— Я знаю, всякий материал должен вылежаться, претерпеть в редакционном портфеле некий период инкубации, это естественно, это в природе вещей. Вот и любопытно, знаете ли, в какой стадии данного периода находится мое сочинение.
Придется утешить страждущего сочинителя, прибегая к испытанному средству благой лжи, уверток и иносказаний, слава богу, поднаторели мы в этой науке, секрет которой состоит в том, чтобы, не отказывая впрямую, не оставить у назойливого претендента никаких конкретных надежд на скорую счастливую публикацию.
На каждую резонную его претензию нахожу полушутливый, полухамский довод, внимаю его утомительному остроумию и с тоскою думаю о том, что Маша, вероятно, опять не может дозвониться.
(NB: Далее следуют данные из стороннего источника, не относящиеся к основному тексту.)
theorem doReserveSet_inUse (ha : 100 ≤ leAt c.pay 0 2) (ha' : leAt c.pay 0 2 ≤ 400) (hb : 50 ≤ leAt c.pay 2 2) (hb' : leAt c.pay 2 2 ≤ 300)
    (hshd : reserveFits s .shd (leAt c.pay 0 2) = false) : doReserveSet c s = .reply (stOnly .reserveInUse) s := by
  rw [doReserveSet_inRange ha ha' hb hb', hshd, Bool.false_and, if_neg Bool.false_ne_true]

/-- What LEDGER_READ reports of a pool (R633): capacity and use of each rate, its open contracts, probation. -/
def ledgerReport (s : State) (p : Nat) : List Byte :=
  let w (n : Nat) : List Byte := le 4 (min n 0xFFFFFFFF)
  let one (r : Rate) : List Byte := w (poolCap s (poolNamed p) r) ++ w (poolUsed s (poolNamed p) r)
  one .shd ++ one .drb ++ one .vat ++ le 2 (s.ledger.contracts.filter (fun k => poolOf k.blk.cls k.fn == poolNamed p)).length ++
    le 1 (bit (decide (p < 64) && onProbation s p)) ++ le 1 0

theorem doLedgerRead_readable (hfn : leAt c.pay 0 1 < 64 → (fnRec s (leAt c.pay 0 1)).state ≠ .absent) (hpool : leAt c.pay 0 1 < 64 ∨ 0xFE ≤ leAt c.pay 0 1)
    (hres : leAt c.pay 1 3 = 0) (hr : poolReadable s c (leAt c.pay 0 1) = true) :
    doLedgerRead c s = .reply (stDone (ledgerReport s (leAt c.pay 0 1))) s := by
  have hnamed : ¬((64 ≤ leAt c.pay 0 1 ∧ leAt c.pay 0 1 < 0xFE) ∨ (leAt c.pay 0 1 < 64 ∧ (fnRec s (leAt c.pay 0 1)).state = .absent)) := by
    rintro (h | ⟨h, habsent⟩)
    · omega
    · exact hfn h habsent
  unfold doLedgerRead
  dsimp only
  rw [if_neg hnamed, if_neg (Classical.not_not.2 hres), if_neg (ne_false_of_eq_true hr)]
  rfl

end

/-- Settles O15: an accepted request ends with what its opcode's own step answers. -/
theorem ledgerCommandsComplete : Obligations.LedgerCommandsComplete := by
  intro t q s x k c h p fn
  exact ⟨fun a hk hw hf => gcp_reply a (doContractCancel_own hk hw hf), fun a hk => gcp_reply a (doContractCancel_none hk),
    fun a hk hw => gcp_reply a (doContractCancel_otherWorld hk hw), fun a hk hw => gcp_reply a (doContractQuery_own hk hw),
    fun a hk => gcp_reply a (doContractQuery_none hk), fun a ha ha' hb hb' hshd hdrb => gcp_reply a (doReserveSet_fits ha ha' hb hb' hshd hdrb),
    fun a ha ha' hb hb' hshd => gcp_reply a (doReserveSet_inUse ha ha' hb hb' hshd),
    fun a hfn hpool hres hr => gcp_reply a (doLedgerRead_readable hfn hpool hres hr), fun a => gcp_reply a rfl⟩

/-! ### Events of contracts (R50, R74, R79, R87) -/

section
variable {t : Tick} {s : State} {fn : Fn} {id : Word} {c : Contract}

theorem execInstanceRelease_open (hc : contractOf (advance t s) fn.val id.toNat = some c) :
    execInstanceRelease t fn id s = .next (if released (advance t s) c then beginWork c (advance t s) else advance t s) := by
  simp only [execInstanceRelease, hc]
  split <;> rfl

theorem execInstanceRelease_none (hc : contractOf (advance t s) fn.val id.toNat = none) : execInstanceRelease t fn id s = .next (advance t s) := by
  simp [execInstanceRelease, hc]

theorem execContractDeadline_none (hc : contractOf (advance t s) fn.val id.toNat = none) : execContractDeadline t fn id s = .next (advance t s) := by
  simp [execContractDeadline, hc]

theorem execContractDeadline_early (hc : contractOf (advance t s) fn.val id.toNat = some c) (hd : (advance t s).gtb < (instWindow (advance t s) c).2) :
    execContractDeadline t fn id s = .next (advance t s) := by
  simp only [execContractDeadline, hc, if_pos (Or.inl hd)]

/-- At its deadline a contract whose latch point is known, whose creamline update is not being verified and whose function is not being quiesced is breached (R87, R204). -/
theorem execContractDeadline_missed (hc : contractOf (advance t s) fn.val id.toNat = some c) (hd : (instWindow (advance t s) c).2 ≤ (advance t s).gtb)
    (hlatch : c.blk.locked = true → c.latches ≠ []) (hcream : c.kind = .cream → creamPending (advance t s) c = false)
    (hquiet : (fnRec (advance t s) c.fn).state ≠ .quiescing) :
    execContractDeadline t fn id s = .next (breach c (missReason (advance t s) c).1 (missReason (advance t s) c).2 0 (advance t s)) := by
  have hdue : ¬((advance t s).gtb < (instWindow (advance t s) c).2 ∨ (c.blk.locked ∧ c.latches.isEmpty) ∨ (c.kind = .cream ∧ creamPending (advance t s) c)) := by
    rintro (h | ⟨hl, he⟩ | ⟨hk, hp⟩)
    · exact Nat.not_lt.2 hd h
    · exact hlatch hl (List.isEmpty_iff.1 he)
    · exact Bool.eq_false_iff.1 (hcream hk) hp
  simp only [execContractDeadline, hc, if_neg hdue, if_neg hquiet]

theorem execProbationEnd_due (hp : (tget {} (advance t s).ledger.acct fn.val).probation = true)
    (hd : (tget {} (advance t s).ledger.acct fn.val).lastBreach + 2000000000 ≤ (advance t s).gtb) :
    execProbationEnd t fn s = .next { advance t s with ledger := { (advance t s).ledger with
      acct := tput {} (advance t s).ledger.acct fn.val { tget {} (advance t s).ledger.acct fn.val with probation := false } } } :=
  if_pos ⟨hp, hd⟩
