-- ==== Sys2Proof/Machine/Cpu.lean ====
section
/-!
DEFINITION. One step of the CPU (spec/70_reset_and_hazards.md R216), and which entries of the order of steps stand
before the CPU's next one.
-/

namespace Sys2Proof.Machine

/-- What the CPU does with a fetched word (R216 steps 2 to 5). -/
def State.runWord (s : State) (w : Word) : Result :=
  match decode s.params.ignoreMustBeZero w with
  | .instr i => exec i s
  | .unknownOpcode => .next (s.raise .unknownOpcode w)
  | .reservedEncoding => .refused .reservedEncoding

/-- One CPU step (R216). A halted machine has none (R173): it stops with the record of its halted state. -/
def State.cpuStep (s : State) : Result :=
  match s.halted with
  | some h => .fault (.halted h)
  | none =>
    match s.fetch s.pc with
    | .done w => s.runWord w
    | .raised c info => .next (s.raise c info)
    | .refused r => .refused r

/-- The order of steps from the CPU's next step on. -/
def fromCpu : List Turn → List Turn
  | [] => []
  | .cpu :: rest => .cpu :: rest
  | .key _ _ :: rest => fromCpu rest
  | .reset :: rest => fromCpu rest

end Sys2Proof.Machine
end

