-- ==== Sys2Proof/Machine/Step.lean ====
section
/-!
DEFINITION. One step of the whole machine: one step of the agent whose turn it is (spec/00_scope.md R14,
spec/60_exceptions.md R178, R190, spec/70_reset_and_hazards.md R211, R216).
-/

namespace Sys2Proof.Machine

/-- The next step. The first entry of `turns` says whose it is; with no entry left the CPU steps (log 11). -/
def step (s : State) : Host.Outcome State Fault Refusal :=
  match s.turns with
  | [] => s.cpuStep
  | .cpu :: rest => State.cpuStep { s with turns := rest }
  | .key c replace :: rest => .next (State.keyArrives { s with turns := rest } c replace)
  | .reset :: rest => .next (State.resetEvent { s with turns := rest })

/-- The state with an instruction placed where the CPU fetches next, which stands for the load of a program
from outside (MEM_INIT, D29; log 17): its four bytes at the pc, in the big-endian order of R42. For the very
next step to fetch it, the machine is not halted and the CPU has the next turn. -/
def State.withFetchWord (s : State) (nbits w : Nat) : State :=
  { s with
    mem := writeBytes s.mem s.pc.toNat (wordBytes (BitVec.ofNat 32 (w % 2 ^ nbits)))
    halted := none
    turns := fromCpu s.turns }

end Sys2Proof.Machine
end

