-- ==== Sys2Proof/WellFormed.lean ====
section
/-!
DEFINITION. What makes the parameters of a run meaningful (spec/20_memory.md R50, spec/10_state.md R26, R33).

An instruction term needs no check of its own: every operand is a bit vector of exactly the width of its
field (Syntax.lean), so every term of `Instr` is well-formed. What can be ill-formed in a machine word,
a must-be-zero field that is not zero (spec/30_encoding.md R87), is checked where words are read, in
Decode.lean.
-/

namespace Sys2Proof

/-- `base` and `size` are multiples of 4 and the region lies in the 32-bit address space (R40, R50). -/
def Region.wf (r : Region) : Bool :=
  r.base % 4 == 0 && r.size % 4 == 0 && decide (r.base + r.size ≤ 2 ^ 32)

/-- Two regions share no address (R50). -/
def Region.apart (r q : Region) : Bool :=
  decide (r.base + r.size ≤ q.base) || decide (q.base + q.size ≤ r.base)

/-- The address ranges of the display window and of the keyboard window, as regions, for the check that
no region of MEM_REGIONS overlaps them (R49, R50). -/
def peripheralWindows : List Region :=
  [ { base := 0x30100000, size := 0x3C00, kind := .ram },
    { base := 0x30200000, size := 8, kind := .ram } ]

/-- No region overlaps a later one of the list. -/
def regionsApart : List Region → Bool
  | [] => true
  | r :: rest => rest.all (fun q => r.apart q) && regionsApart rest

/-- The parameters are as R26, R33 and R50 require: RESET_PC is a multiple of 4, every region is
well-formed, and no region overlaps another region or a peripheral window. -/
def Params.wf (p : Params) : Bool :=
  p.resetPc.toNat % 4 == 0
    && p.regions.all (fun r => r.wf)
    && regionsApart p.regions
    && p.regions.all (fun r => peripheralWindows.all (fun q => r.apart q))

end Sys2Proof
end

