/-- R172: a fetched word with an unknown opcode puts the machine in the halted state with the record
(UnknownOpcode, pc, word), and nothing else changes but the model's turn (log 11). That an unknown opcode halts
the machine is the spec's decision D10 (log 12). -/
def Obligations.UnknownOpcodeHaltsTheMachine : Prop :=
  ∀ s : State, CpuTurn s → s.pc.toNat % 4 = 0 → Mapped s s.pc.toNat 4 → ¬InWindow s.pc.toNat →
    UnknownOp ((wordAt s s.pc.toNat).toNat / 2 ^ 26) →
    step s = .next (haltedWith (turnTaken s) .unknownOpcode (wordAt s s.pc.toNat))

/-- R87, R177: a fetched reserved encoding is refused. This is the spec's decision D9 (logs 13 and 15). -/
def Obligations.ReservedEncodingIsRefused : Prop :=
  ∀ s : State, CpuTurn s → s.pc.toNat % 4 = 0 → Mapped s s.pc.toNat 4 → ¬InWindow s.pc.toNat →
    decode s.params.ignoreMustBeZero (wordAt s s.pc.toNat) = .reservedEncoding →
    step s = .refused .reservedEncoding

/-- R43: a fetch at an address that is not a multiple of 4 is the model fault MisalignedFetch(pc). This is the
spec's decision D4 (log 12). -/
def Obligations.MisalignedFetchHaltsTheMachine : Prop :=
  ∀ s : State, CpuTurn s → s.pc.toNat % 4 ≠ 0 →
    step s = .next (haltedWith (turnTaken s) .misalignedFetch s.pc)

/-- R54, under the condition R50 puts on MEM_REGIONS (`Params.wf`, an invariant: StepKeepsWellFormed): Fetch in
its order, a peripheral window being no memory. These are the spec's decisions D2, D4, D8 and D20 (logs 2 and
12). -/
def Obligations.FetchFollowsItsOrder : Prop :=
  ∀ (s : State) (a : Word), s.params.wf = true →
    (a.toNat % 4 ≠ 0 → s.fetch a = .raised .misalignedFetch a) ∧
    (a.toNat % 4 = 0 → Mapped s a.toNat 4 → s.fetch a = .done (wordAt s a.toNat)) ∧
    (a.toNat % 4 = 0 → ¬Mapped s a.toNat 4 → s.fetch a = .raised .unmappedAccess a) ∧
    (a.toNat % 4 = 0 → InWindow a.toNat → s.fetch a = .raised .unmappedAccess a)

/-- R173: a CPU turn of a halted machine is a fault that reports the record; no step but a reset changes that
record; the keyboard may still deliver. That the missing step is reported as a fault is the model's choice (log
12). -/
def Obligations.HaltedMachineHasNoCpuStep : Prop :=
  ∀ (s : State) (h : Halt), s.halted = some h →
    ((s.turns = [] ∨ s.turns.head? = some .cpu) → step s = .fault (.halted h)) ∧
    (∀ t : State, step s = .next t → t.halted = some h ∨ (s.turns.head? = some .reset ∧ t.halted = none)) ∧
    (∀ (c : Byte) (replace : Bool), s.turns.head? = some (.key c replace) → ∃ t, step s = .next t)

/-- R176: a CPU step that ends in the halted state has changed nothing but the record (and used up the model's
turn, log 11), and the record names the pc of the instruction. Precision is the spec's decision D10 (log 12). -/
def Obligations.RaiseIsPrecise : Prop :=
  ∀ (s t : State) (h : Halt), CpuTurn s → step s = .next t → t.halted = some h →
    h.atPc = s.pc ∧ t = { turnTaken s with halted := some h }

/-- R190: the keyboard agent's step, halted or not: with no character pending the new one is taken; with one
pending kbd_ready stays 1 and the character is kept or replaced, as the schedule says (log 16). Nothing else
changes. Arrival and overrun are the spec's decision D16. -/
def Obligations.KeyboardArrivalIsASeparateStep : Prop :=
  ∀ (s : State) (c : Byte) (replace : Bool) (rest : List Turn), s.turns = .key c replace :: rest →
    (s.kbdReady = false →
      step s = .next { s with turns := rest, kbdReady := true, kbdChar := c }) ∧
    (s.kbdReady = true → replace = true →
      step s = .next { s with turns := rest, kbdChar := c }) ∧
    (s.kbdReady = true → replace = false →
      step s = .next { s with turns := rest })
Я почти вижу, как морщится она, заслышав резкие гудки, и с досадой вешает трубку.
Слава богу, отвязался от меня наконец многоречивый автор, однако тщетно я жду удачи, сознавая прекрасно, что не следует ее вот так вот ненасытно ждать, наоборот, следует делать вид, что ничей звонок ничуть меня не интересует, надоели мне эти беспрерывные звонки, пропади они пропадом.
Между тем Жозефина с обычной сиротской грустью жаждет моих беспристрастных и компетентных суждений о своих литературных опытах, и я чувствую себя законченным мерзавцем оттого, что не в силах припомнить ни одного ее сюжета, ни одной фразы.
— Да-а, — тяну я многозначительно, — должен тебе сказать, Жозефина, что к литературным чтениям я подготовлен слабо, разучился воспринимать на слух. Мне надо прочесть своими глазами…
На мое счастье, в комнату входит дядя Костя Тарасов и тем самым избавляет меня от необходимости мучительного лицемерия.
Как всегда, помят его костюм, и галстук сполз на сторону, и пепел из затухающей то и дело папиросины «Беломор» сыплется на борта пиджака, откуда приходится его смахивать при помощи рукава, — эта небрежность ничуть не вызывает неприязни, почти зависть, как это ни странно, вызывает она, потому что кажется столь же естественной, непреднамеренной и трудно достижимой, как и всякая элегантность, которая одним дается сразу, сама собою, а другим вовсе не дается, несмотря на все их старания. Трудно вообразить себе личность более штатскую, нежели дядя Костя, более несовместимую со строгой дисциплиной и субординацией, тем не менее я уверен, что гимнастерка сидела на нем элегантно, не то чтобы ловко, ладно, а, если так можно выразиться, артистично.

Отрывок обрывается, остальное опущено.